Compared with littermate controls, no obvious developmental defect was identified in KspCre and Six2CreDnmt3af/f and Dnmt3bf/f double knock-out mice. RRBS data showed significant methylation changes in both DKO mice consistent with Dnmt3a/b role in establishing de novo methylation pattern. More hypo-methylated regions (Hypo-DMR) were identified in Six2Cre DKO mice, suggesting the key role of Dnmt3a/b in establishing cell type specific methylation in development. To explore the genome wide effect of Dnmt3a and Dnmt3b, WGBS was performed on isolated Ksp positive renal tubule epithelial cells. Remarkable decreased in cytosine methylation was observed at genome wide level, especially affecting fetal enhancers which gain methylation in normal development.
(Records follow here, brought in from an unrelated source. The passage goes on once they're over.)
-- ==== Sys2Proof/Laws/FrameSwitch.lean ====
section
/-! SUPPORT. What the definitions of Machine/Switch.lean leave alone: a view of the state that no block they write can change reads
the same after them. -/

set_option linter.unusedSimpArgs false

namespace Sys2Proof.Machine

open Sys2Proof

theorem State.sendHeartbeat_frame {α : Type} (π : State → α) (hOut : KeepsOut π) (hPort : KeepsPort π) (hHa : KeepsHa π) (s : State) :
    π (State.sendHeartbeat s) = π s := by
  unfold State.sendHeartbeat
  with_reducible repeat' first
    | rfl
    | assumption
    | (intro)
    | refine ite_frame ?_ ?_
    | refine (hHa _ _).trans ?_
    | refine (State.toPeer_frame π hOut hPort _ _).trans ?_
    | refine pair_frame (by with_reducible assumption) ?_
    | split
    | (dsimp only)

theorem State.extend_frame {α : Type} (π : State → α) (hRot : KeepsRot π) (s : State) (m : Nat) (d : Bytes) :
    π (State.extend s m d) = π s := by
  unfold State.extend
  with_reducible repeat' first
    | rfl
    | assumption
    | (intro)
    | refine (hRot _ _ ?_).trans ?_
    | refine pair_frame (by with_reducible assumption) ?_
    | split
    | (dsimp only)

theorem State.enterMember_frame {α : Type} (π : State → α) (hOut : KeepsOut π) (hPort : KeepsPort π) (hPxeAll : KeepsPxeAll π) (hEvr : KeepsEvr π) (s : State) (pool : Nat) (pos : Nat) :
    π (State.enterMember s pool pos) = π s := by
  unfold State.enterMember
  with_reducible repeat' first
    | rfl
    | assumption
    | (intro)
    | refine ite_frame ?_ ?_
    | refine (State.toPeer_frame π hOut hPort _ _).trans ?_
    | refine (hPxeAll _ _).trans ?_
    | refine (State.event_frame π hEvr _ _ _ _ _ _ _).trans ?_
    | refine pair_frame (by with_reducible assumption) ?_
    | split
    | (dsimp only)

theorem State.applyModules_frame {α : Type} (π : State → α) (hFresh : KeepsFresh π) (hOut : KeepsOut π) (hLink : KeepsLink π) (hPort : KeepsPort π) (hLane : KeepsLane π) (hCqe : KeepsCqe π) (hSess : KeepsSess π) (hDsc : KeepsDsc π) (hWc : KeepsWc π) (hFtu : KeepsFtu π) (hPxe : KeepsPxe π) (hPxeAll : KeepsPxeAll π) (hGov : KeepsGov π) (hCfg : KeepsCfg π) (hCfgAll : KeepsCfgAll π) (hEvr : KeepsEvr π) (hGlb : KeepsGlb π) (s : State) (old : Cfg) :
    π (State.applyModules s old) = π s := by
  unfold State.applyModules
  with_reducible repeat' first
    | rfl
    | assumption
    | (intro)
    | refine ite_frame ?_ ?_
    | refine ite_frame2 ?_ ?_
    | refine (State.withModules_frame π hFtu hCfgAll _ _).trans ?_
    | refine (hFtu _ _).trans ?_
    | refine (hPxeAll _ _).trans ?_
    | refine (State.setLane_frame π hFresh hOut hLink hPort hLane hCqe hSess hDsc hWc hFtu hPxe hPxeAll hGov hCfg hEvr hGlb _ _ _ _).trans ?_
    | refine (State.event_frame π hEvr _ _ _ _ _ _ _).trans ?_
    | refine (State.sendOwner_frame π hOut hLink hPort _ _ _).trans ?_
    | refine (State.sendEpoch_frame π hOut hLink hPort _ _ _).trans ?_
    | refine (foldl_frame π _ ?_ _ _).trans ?_
    | refine (foldl_frame2 π _ ?_ _ _).trans ?_
    | refine pair_frame (by with_reducible assumption) ?_
    | split
    | (dsimp only)
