theorem witness_TheSystemCacheConvertsAndRetires_3 : ∃ (s : State) (m : Vc3) (value : Word) (x : Session),
    s.writes m 2 x ∧ 2 ≤ bits (BitVec.toNat value) 11 8 ∧ bits (BitVec.toNat value) 11 8 ≤ 12 ∧
     s.slc.tooFew (bits (BitVec.toNat value) 11 8) = false ∧ s.slc.busy = none ∧ bits (BitVec.toNat value) 11 8 ≠ s.slc.ways :=
  ⟨tS, tM, 0xC00, tX, by decide⟩

theorem witness_TheSystemCacheConvertsAndRetires_4 : ∃ (s : State) (at_ : Nat) (n : Nat),
    s.slc.busy = some (at_, n) :=
  ⟨{ slc := { busy := some (0, 4) } }, 0, 4, by decide⟩

theorem witness_TheSystemCacheConvertsAndRetires_5 : ∃ (s : State) (m : Vc3) (value : Word) (x : Session),
    s.writes m 3 x ∧ s.pmu.pstate = PState.p2 ∧ tbit (BitVec.toNat value) 0 = false ∧
     (s.slc.st = SlcSt.enabled ∨ s.slc.st = SlcSt.converting) :=
  ⟨tS, tM, 0, tX, by decide⟩

theorem witness_TheSystemCacheConvertsAndRetires_6 : ∃ (s : State) (m : Vc3) (value : Word) (x : Session),
    s.writes m 3 x ∧ s.pmu.pstate = PState.p2 ∧ tbit (BitVec.toNat value) 0 = true ∧ (s.slc.st = SlcSt.flushing ∨ s.slc.st = SlcSt.disabled) :=
  ⟨{ tS with slc := { st := .disabled, en := false } }, tM, 1, tX, by decide⟩

theorem witness_TheSystemCacheConvertsAndRetires_7 : ∃ (s : State),
    s.slc.st = SlcSt.flushing :=
  ⟨{ slc := { st := .flushing } }, by decide⟩

theorem witness_TheSystemCacheConvertsAndRetires_8 : ∃ (s : State) (qp : BitVec 14) (cid : BitVec 16) (c : Cmd) (e : Nat × Nat × Nat × Nat),
    s.cqe.cmd qp.toNat cid.toNat = some c ∧ c.complete = true ∧
     List.find? (fun y => y.fst == c.qp && y.snd.fst == c.cid) s.slc.staging = some e :=
  ⟨{ cqe := tRing [{ tCmd with expect := 1, got := 1 }], slc := { staging := [(2, 9, 0, 0)] } }, 2, 9, { tCmd with expect := 1, got := 1 }, (2, 9, 0, 0), by decide⟩

/-! ReadsOfFlashGiveTheirSectors -/

theorem witness_ReadsOfFlashGiveTheirSectors_1 : ∃ (tag : Word) (o : MediaOp) (num : Nat) (qp : Nat) (cid : Nat) (idx : Nat) (f : Fetch) (c : Cmd) (data : Bytes) (out : Bytes) (s : State) (pos : Fin 96) (corr : Nat),
    s.inFlight pos tag mRead o ∧ o.work = Work.fetch num ∧ s.lastPiece num f qp cid idx c ∧ s.storedRaw c.vol data out ∧
     corr < (s.ftu.dieType (opDie o)).refreshBits ∧ s.opOn (opDie o) = false :=
  ⟨4, tOp mRead 0 (.fetch 6), 6, 2, 9, 0, tFetch, tGets, tStored, tPlain, tGet, 8, 47, ⟨by decide, by decide, ⟨by decide, by decide, by decide, by decide, by decide, by decide, by decide, by decide, by decide, 1, tPart, by decide⟩, tStored_raw, by decide, by decide⟩⟩

theorem witness_ReadsOfFlashGiveTheirSectors_2 : ∃ (tag : Word) (o : MediaOp) (num : Nat) (qp : Nat) (cid : Nat) (idx : Nat) (f : Fetch) (c : Cmd) (data : Bytes) (out : Bytes) (s : State),
    tget s.link.ops (BitVec.toNat tag) = some o ∧ s.viaPeer o = true ∧ o.work = Work.fetch num ∧ s.lastPiece num f qp cid idx c ∧
     s.storedRaw c.vol data out :=
  ⟨4, tOp mRead 0 (.fetch 6), 6, 2, 9, 0, tFetch, tGets, tStored, tPlain, { tGet with ftu := { tGet.ftu with dies := [] } }, ⟨by decide, by decide, by decide, ⟨by decide, by decide, by decide, by decide, by decide, by decide, by decide, by decide, by decide, 1, tPart, by decide⟩, tStored_raw⟩⟩

theorem witness_ReadsOfFlashGiveTheirSectors_3 : ∃ (tag : Word) (qp : Nat) (cid : Nat) (idx : Nat) (f : Fetch) (c : Cmd) (out : Bytes) (s : State) (lane : Fin 48) (d : Decode),
    List.find? (fun d => d.tag == BitVec.toNat tag && d.lane == some lane.val) s.cpe.decodes = some d ∧ d.qp = qp ∧ d.cid = cid ∧
     d.part = idx ∧ s.lastPiece (BitVec.toNat tag) f qp cid idx c ∧ s.decodeGrain c.vol d.header d.data = Except.ok out :=
  ⟨6, 2, 9, 0, tFetch, tGets, tPlain, tDec, 47, ⟨6, 2, 9, 0, tGHdr, tPlain, 0, some 47, 5⟩, ⟨by decide, by decide, by decide, by decide, ⟨by decide, by decide, by decide, by decide, by decide, by decide, by decide, by decide, by decide, 1, tPart, by decide⟩, tDec_decodes⟩⟩

/-! ResetSourcesClearTheirScopes -/

theorem witness_ResetSourcesClearTheirScopes_2 : ∃ (s : State),
    s.rcc.hold ≠ ResetSt.cold :=
  ⟨{ rcc := tRun }, by decide⟩

theorem witness_ResetSourcesClearTheirScopes_4 : ∃ (s : State),
    s.rcc.hold ≠ ResetSt.cold ∧ s.rcc.trip = false :=
  ⟨{ rcc := { hold := .warm } }, by decide⟩

theorem witness_ResetSourcesClearTheirScopes_5 : ∃ (s : State) (sub : Fin 7),
    s.rcc.hold ≠ ResetSt.cold ∧ sub ≠ 0 :=
  ⟨{ rcc := tRun }, 6, by decide⟩

theorem witness_ResetSourcesClearTheirScopes_6 : ∃ (s : State),
    s.rcc.hold = ResetSt.run ∧ s.dbg.level < 2 :=
  ⟨{ rcc := tRun, dbg := { level := 1 } }, by decide⟩

theorem witness_ResetSourcesClearTheirScopes_7 : ∃ (s : State),
    s.rcc.hold = ResetSt.run :=
  ⟨{ rcc := tRun }, by decide⟩

theorem witness_ResetSourcesClearTheirScopes_8 : ∃ (s : State),
    s.rcc.hold = ResetSt.run ∧ s.vaulting = false ∧ s.dbg.level < 2 :=
  ⟨{ rcc := tRun, dbg := { level := 1 } }, by decide⟩

theorem witness_ResetSourcesClearTheirScopes_9 : ∃ (s : State),
    s.rcc.hold = ResetSt.run ∧ s.vaulting = false ∧ s.pmu.pstate ≠ PState.p3 :=
  ⟨{ rcc := tRun }, by decide⟩

theorem witness_ResetSourcesClearTheirScopes_10 : ∃ (s : State) (m : Vc3) (value : Word) (x : Session),
    s.rcc.hold = ResetSt.run ∧ s.writes m 3 x ∧ bits (BitVec.toNat value) 31 16 = 42435 ∧ tbit (BitVec.toNat value) 1 = true :=
  ⟨{ tS with rcc := tRun }, tM, 0xA5C30002, tX, by decide⟩

theorem witness_ResetSourcesClearTheirScopes_11 : ∃ (s : State) (m : Vc3) (value : Word) (x : Session),
    s.rcc.hold = ResetSt.run ∧ s.writes m 3 x ∧ bits (BitVec.toNat value) 31 16 = 42435 ∧ tbit (BitVec.toNat value) 1 = false ∧
     tbit (BitVec.toNat value) 0 = true ∧ s.rcc.acting = none ∧ s.vaulting = false :=
  ⟨{ tS with rcc := tRun }, tM, 0xA5C30001, tX, by decide⟩

/-! HeadsStartFromTheirSlot -/

theorem witness_HeadsStartFromTheirSlot_1 : ∃ (s : State),
    s.rcc.hold = ResetSt.cold ∧ s.rcc.fenceHold = false ∧ (s.rcc.trip = true → s.rcc.tripReset = true) :=
  ⟨State.reset, by decide⟩

theorem witness_HeadsStartFromTheirSlot_2 : ∃ (s : State) (straps : Straps) (i : Image),
    s.rcc.hold = ResetSt.cold ∧ s.rcc.fenceHold = false ∧ (s.rcc.trip = true → s.rcc.tripReset = true) ∧ s.rot.lifecycle ≠ Lifecycle.blank ∧
     straps.bootForce = 0 ∧ s.nvi.stA ≠ SlotSt.trial ∧ s.nvi.stB ≠ SlotSt.trial ∧ s.nvi.slotSt s.nvi.activeB = SlotSt.valid ∧
     s.slotGood s.nvi.activeB i :=
  ⟨{ nvi := { stA := .valid, slotA := some tImage } }, ⟨false, 0, false⟩, tImage, by decide⟩

theorem witness_HeadsStartFromTheirSlot_3 : ∃ (s : State) (i : Image),
    s.rcc.hold = ResetSt.warm ∧ s.slotGood s.rot.slotB i ∧ i.manifestDigest = s.rot.bootDigest :=
  ⟨{ rcc := { hold := .warm }, nvi := { slotA := some tImage }, rot := { bootDigest := [] } }, tImage, by decide⟩

theorem witness_HeadsStartFromTheirSlot_4 : ∃ (s : State),
    s.rcc.hold = ResetSt.run ∧ (∃ c, c ∈ s.mcu.chSt ∧ c = ChSt.training) :=
  ⟨{ rcc := tRun, mcu := { chSt := List.replicate 12 .training } }, by decide⟩

theorem witness_HeadsStartFromTheirSlot_5 : ∃ (s : State) (failures : List (Nat × Nat × Nat)),
    s.rcc.hold = ResetSt.run ∧ (∃ c, c ∈ s.mcu.chSt ∧ c = ChSt.training) ∧ (∃ f, f ∈ failures ∧ f.fst < 12) :=
  ⟨{ rcc := tRun, mcu := { chSt := List.replicate 12 .training } }, [(11, 1, 0)], by decide⟩

theorem witness_HeadsStartFromTheirSlot_6 : ∃ (s : State),
    s.rcc.hold = ResetSt.run ∧ s.cfg.epoch ≠ 0 ∧ s.rot.ready = false ∧ s.mcu.popOk = true ∧ s.mcu.running = true ∧ s.coresRun = true ∧
     (s.rot.lifecycle = Lifecycle.provisioned ∨ s.rot.lifecycle = Lifecycle.field) :=
  ⟨{ tMem with rcc := tRun, cfg := tCfg, rot := { stage := 14 } }, by decide⟩

theorem witness_HeadsStartFromTheirSlot_7 : ∃ (s : State) (i : Image),
    s.pmu.pstate = PState.p3 ∧ s.rcc.hold = ResetSt.run ∧ s.slotGood s.rot.slotB i ∧ i.manifestDigest = s.rot.bootDigest :=
  ⟨{ rcc := tRun, pmu := { pstate := .p3 }, nvi := { slotA := some tImage }, rot := { bootDigest := [] } }, tImage, by decide⟩

/-! BlocksAndQuadsAreResetAndReleased -/

theorem witness_BlocksAndQuadsAreResetAndReleased_1 : ∃ (s : State) (m : Vc3) (value : Word) (x : Session),
    s.writes m 3 x ∧ bits (BitVec.toNat value) 13 0 ≠ 0 ∧ s.rcc.hold = ResetSt.run ∧ s.rcc.acting = none :=
  ⟨{ tS with rcc := tRun }, tM, 0x2000, tX, by decide⟩

theorem witness_BlocksAndQuadsAreResetAndReleased_2 : ∃ (s : State) (m : Vc3) (value : Word) (x : Session),
    s.writes m 3 x ∧ bits (BitVec.toNat value) 13 0 ≠ 0 ∧ s.rcc.hold = ResetSt.run ∧ s.rcc.acting = none ∧
     bits (BitVec.toNat value) 13 0 = 32 ∧ s.rcc.pendingBlocks.getLsbD 5 = false :=
  ⟨{ tS with rcc := tRun }, tM, 32, tX, by decide⟩

theorem witness_BlocksAndQuadsAreResetAndReleased_3 : ∃ (s : State) (b : Fin 14),
    s.rcc.pendingBlocks.getLsbD b.val = true ∧ s.rcc.hold = ResetSt.run :=
  ⟨{ rcc := { hold := .run, pendingBlocks := 0x2000 } }, 13, by decide⟩

theorem witness_BlocksAndQuadsAreResetAndReleased_4 : ∃ (s : State),
    s.rcc.hold ≠ ResetSt.run :=
  ⟨State.reset, by decide⟩

theorem witness_BlocksAndQuadsAreResetAndReleased_5 : ∃ (s : State) (mask : BitVec 16),
    mask ≠ 65535 ∧ mask.toNat &&& s.rcc.pendingBlocks.toNat ≠ 0 :=
  ⟨{ rcc := { hold := .run, pendingBlocks := 0x2000 } }, 0x2000, by decide⟩

theorem witness_BlocksAndQuadsAreResetAndReleased_6 : ∃ (s : State) (quad : Fin 36),
    s.rcc.hold = ResetSt.run ∧ s.pmu.pstate ≠ PState.p3 ∧ (∀ (x : Nat × Nat), x ∈ s.link.quadDown → x.fst ≠ quad.val) :=
  ⟨{ rcc := tRun }, 35, by decide⟩

theorem witness_BlocksAndQuadsAreResetAndReleased_7 : ∃ (s : State) (quad : Fin 36) (x : Nat × Nat),
    List.find? (fun x => x.fst == quad.val) s.link.quadDown = some x :=
  ⟨{ link := { quadDown := [(35, 0)] } }, 35, (35, 0), by decide⟩

/-! TokensMoveTheDebugLevelAndLifecycle -/

theorem witness_TokensMoveTheDebugLevelAndLifecycle_1 : ∃ (m : Vc3) (x : Session) (s : State) (action : Byte),
    s.accepts m 136 false (actionPrivilege s.rot.lifecycle (BitVec.toNat action)) x ∧ action ≠ 0 ∧ BitVec.toNat action ≤ 5 :=
  ⟨tM, tX, tS, 5, by decide⟩

theorem witness_TokensMoveTheDebugLevelAndLifecycle_2 : ∃ (s : State) (n : Nonce),
    s.dbg.nonce = some n :=
  ⟨{ dbg := { nonce := some ⟨1, 1, 0, 0⟩ } }, ⟨1, 1, 0, 0⟩, by decide⟩

theorem witness_TokensMoveTheDebugLevelAndLifecycle_3 : ∃ (m : Vc3) (x : Session) (s : State) (k : Token),
    s.tokenHolds m 1 k x :=
  ⟨tM, tX, { tS with dbg := { nonce := some ⟨1, 1, 0, 0⟩ } }, ⟨true, 0, 0, true, false, 0⟩, by decide⟩

theorem witness_TokensMoveTheDebugLevelAndLifecycle_4 : ∃ (m : Vc3) (x : Session) (s : State) (k : Token),
    s.tokenHolds m 2 k x :=
  ⟨tM, tX, { tS with dbg := { nonce := some ⟨2, 1, 0, 0⟩, level := 2 }, rot := { lifecycle := .ret, wrapErased := true } }, ⟨true, 0, 0, true, false, 0⟩, by decide⟩

theorem witness_TokensMoveTheDebugLevelAndLifecycle_5 : ∃ (m : Vc3) (x : Session) (s : State) (k : Token),
    s.tokenHolds m 3 k x :=
  ⟨tM, tX, { tS with dbg := { nonce := some ⟨3, 1, 0, 0⟩ }, rot := { image := some tImage } }, ⟨true, 0, 0, false, true, 63⟩, by decide⟩

theorem witness_TokensMoveTheDebugLevelAndLifecycle_6 : ∃ (m : Vc3) (x : Session) (s : State) (k : Token),
    s.tokenHolds m 4 k x :=
  ⟨tM, tX, { tS with dbg := { nonce := some ⟨4, 1, 0, 0⟩ } }, ⟨true, 0, 0, true, false, 0⟩, by decide⟩

theorem witness_TokensMoveTheDebugLevelAndLifecycle_7 : ∃ (m : Vc3) (x : Session) (s : State) (k : Token),
    s.tokenHolds m 5 k x :=
  ⟨tM, tX, { tS with dbg := { nonce := some ⟨5, 1, 0, 0⟩ } }, ⟨true, 0, 0, true, false, 0⟩, by decide⟩

theorem witness_TokensMoveTheDebugLevelAndLifecycle_8 : ∃ (s : State) (a : DbgAct),
    s.dbg.action = some a ∧ s.dieOps = false :=
  ⟨{ dbg := { action := some ⟨2, 0, 1, 7, 0⟩ } }, ⟨2, 0, 1, 7, 0⟩, by decide⟩

theorem witness_TokensMoveTheDebugLevelAndLifecycle_9 : ∃ (m : Vc3) (x : Session) (s : State),
    s.accepts m 138 false 3 x :=
  ⟨tM, tX, tS, by decide⟩

/-! PowerStatesAreEnteredAsAsked -/

theorem witness_PowerStatesAreEnteredAsAsked_1 : ∃ (m : Vc3) (x : Session) (s : State),
    s.accepts m 139 false 2 x ∧ s.pmu.pstate ≠ PState.p4 ∧ s.pmu.trans = none ∧ s.dbg.action = none ∧ s.dbg.level < 2 :=
  ⟨tM, tX, { tS with dbg := { level := 1 } }, by decide⟩

theorem witness_PowerStatesAreEnteredAsAsked_2 : ∃ (m : Vc3) (x : Session) (s : State),
    s.accepts m 139 false 2 x ∧ s.pmu.pstate ≠ PState.p4 ∧ s.pmu.trans = none ∧ s.dbg.action = none ∧ s.pmu.pstate ≠ PState.p2 :=
  ⟨tM, tX, { tS with pmu := { pstate := .p0 } }, by decide⟩

theorem witness_PowerStatesAreEnteredAsAsked_3 : ∃ (m : Vc3) (x : Session) (s : State),
    s.accepts m 139 false 2 x ∧ s.pmu.pstate ≠ PState.p4 ∧ s.pmu.trans = none ∧ s.dbg.action = none ∧ s.pmu.pstate = PState.p2 ∧
     s.cacheEmpty = true ∧ (∀ (c : Commit), c ∈ s.ftu.commits → c.durable = true) ∧ s.ha.held = [] ∧ s.dbg.level < 2 ∧
     (s.rot.lifecycle = Lifecycle.provisioned ∨ s.rot.lifecycle = Lifecycle.field) :=
  ⟨tM, tX, tS, by decide⟩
Motif enrichment analysis showed the significant enrichment of hypo-methylated regions in binding sites of kidney developmental transcription factors including Six2. Despite the broad changes in cytosine methylation, the effect of Dnmt3a and Dnmt3b loss on gene expression was less pronounced. DKO mice showed no differences when compared to control following kidney injury.

Conclusion

Our results indicate Dnmt3a and Dnmt3b are necessary for de novo methylation of enhancers which are active in fetal kidney and closed in adult kidney. Despite the significant methylation changes on enhancer regions, the effect of de novo methylation on gene expression regulation and phenotype was less pronounced.